Collection entries:

——————

/-- STREAM_OUT: the crew's convoys stop at an instruction boundary; once the drain is done, started engine entries are complete and no lease
request is outstanding, the crew is saved. -/
def execStreamOut (crew : Nat) (s : State) : Result :=
  .next (let cr := s.crew crew
    let stopped := (s.ctx cr.ctx).stop != none
    let leave : State :=
      { s.setCrew crew { cr with phase := .leaving } with issue := s.issue.filter fun k => (s.convoy k).crew != crew }.post [.streamOut crew]
    match cr.phase with
    | .staging => leave
    | .running => leave
    | .writingBack => if stopped then leave else s
    | .saved => if stopped then leaveForGood s crew else s
    | .leaving =>
      let s1 := if stopped then dropWaiting s crew else s
      if !drained s1 crew || cr.cores.any fun c => (s1.lease c cr.ctx).asked then s1
      else if stopped then saveStopped s1 crew
      else save s1 crew
    | _ => s)

/-! ### Stream-in (R279, R280) -/

/-- A saved crew resumes on a core that offers its footprint. -/
def streamIn (s : State) (crew core : Nat) : State :=
  let cr := s.crew crew
  let s1 := restoreRun s cr.run
  let rem := (s1.lease (imageCore crew) cr.ctx).rem
  let s2 := relocate (s1.setLease (imageCore crew) cr.ctx {}) crew core
  let s3 := cr.cores.foldl (fun x i => let c := i - cr.core + core; acquireL1 x c 3) s2
  let phase := if (s3.crew crew).started then .running else .staging
  let s4 := shiftTimes (s3.setCrew crew { s3.crew crew with phase, order := s3.key }) crew (s3.cycle core)
  -- the image is read back section by section; what it holds is what was saved: no access but firmware's reaches it
  let s5 := imageTraffic (occupy s4.bump crew core cr.slot rem) crew false
  -- rows of exiting threads may have lost their last load or TLD before the move (02 R65)
  s5.post (((crewThreads s5 crew).filter fun t => (s5.thread t).state == .exiting).map Instr.rowFree)

/-- The core lies in the crew's partition, enabled, and offers the footprint and slot. -/
def offers (s : State) (crew core slot : Nat) : Bool :=
  let cr := s.crew crew
  (placesOf s (s.ctx cr.ctx).part cr.foot).contains core && slot == cr.slot && freeSlot s core cr.foot (some cr.slot) == some slot

/-- STREAM_IN. -/
def execStreamIn (crew core slot : Nat) (s : State) : Result :=
  .next (let cr := s.crew crew
    if cr.phase = .saved ∧ (s.ctx cr.ctx).stop = none ∧ offers s crew core slot then streamIn s crew core else s)

/-! ### Dispatch (R273, R278) -/

/-- Places where a saved crew can come in, and those where slots can be freed for it. -/
def freePlaces (s : State) (crew : Nat) : List Nat :=
  let cr := s.crew crew
  (placesOf s (s.ctx cr.ctx).part cr.foot).filter fun c => offers s crew c cr.slot
def roomPlaces (s : State) (prio crew : Nat) : List Nat :=
  let cr := s.crew crew
  (placesOf s (s.ctx cr.ctx).part cr.foot).filter fun c => !(ordersOut s cr.ctx prio c cr.foot (some cr.slot)).isEmpty

/-- One of some places: which is the device's choice. -/
def choosePlace (s : State) (l : List Nat) : Nat := (l[Config.choice s.fresh l.length % l.length]?).getD 0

——————

Return all of the lines above exactly, with none omitted.

▸ **ANSWER SPACE**:
/-- STREAM_OUT: the crew's convoys stop at an instruction boundary; once the drain is done, started engine entries are complete and no lease
request is outstanding, the crew is saved. -/
def execStreamOut (crew : Nat) (s : State) : Result :=
  .next (let cr := s.crew crew
    let stopped := (s.ctx cr.ctx).stop != none
    let leave : State :=
      { s.setCrew crew { cr with phase := .leaving } with issue := s.issue.filter fun k => (s.convoy k).crew != crew }.post [.streamOut crew]
    match cr.phase with
    | .staging => leave
    | .running => leave
    | .writingBack => if stopped then leave else s
    | .saved => if stopped then leaveForGood s crew else s
    | .leaving =>
      let s1 := if stopped then dropWaiting s crew else s
      if !drained s1 crew || cr.cores.any fun c => (s1.lease c cr.ctx).asked then s1
      else if stopped then saveStopped s1 crew
      else save s1 crew
    | _ => s)

/-! ### Stream-in (R279, R280) -/

/-- A saved crew resumes on a core that offers its footprint. -/
def streamIn (s : State) (crew core : Nat) : State :=
  let cr := s.crew crew
  let s1 := restoreRun s cr.run
  let rem := (s1.lease (imageCore crew) cr.ctx).rem
  let s2 := relocate (s1.setLease (imageCore crew) cr.ctx {}) crew core
  let s3 := cr.cores.foldl (fun x i => let c := i - cr.core + core; acquireL1 x c 3) s2
  let phase := if (s3.crew crew).started then .running else .staging
  let s4 := shiftTimes (s3.setCrew crew { s3.crew crew with phase, order := s3.key }) crew (s3.cycle core)
  -- the image is read back section by section; what it holds is what was saved: no access but firmware's reaches it
  let s5 := imageTraffic (occupy s4.bump crew core cr.slot rem) crew false
  -- rows of exiting threads may have lost their last load or TLD before the move (02 R65)
  s5.post (((crewThreads s5 crew).filter fun t => (s5.thread t).state == .exiting).map Instr.rowFree)

/-- The core lies in the crew's partition, enabled, and offers the footprint and slot. -/
def offers (s : State) (crew core slot : Nat) : Bool :=
  let cr := s.crew crew
  (placesOf s (s.ctx cr.ctx).part cr.foot).contains core && slot == cr.slot && freeSlot s core cr.foot (some cr.slot) == some slot

/-- STREAM_IN. -/
def execStreamIn (crew core slot : Nat) (s : State) : Result :=
  .next (let cr := s.crew crew
    if cr.phase = .saved ∧ (s.ctx cr.ctx).stop = none ∧ offers s crew core slot then streamIn s crew core else s)

/-! ### Dispatch (R273, R278) -/

/-- Places where a saved crew can come in, and those where slots can be freed for it. -/
def freePlaces (s : State) (crew : Nat) : List Nat :=
  let cr := s.crew crew
  (placesOf s (s.ctx cr.ctx).part cr.foot).filter fun c => offers s crew c cr.slot
def roomPlaces (s : State) (prio crew : Nat) : List Nat :=
  let cr := s.crew crew
  (placesOf s (s.ctx cr.ctx).part cr.foot).filter fun c => !(ordersOut s cr.ctx prio c cr.foot (some cr.slot)).isEmpty

/-- One of some places: which is the device's choice. -/
def choosePlace (s : State) (l : List Nat) : Nat := (l[Config.choice s.fresh l.length % l.length]?).getD 0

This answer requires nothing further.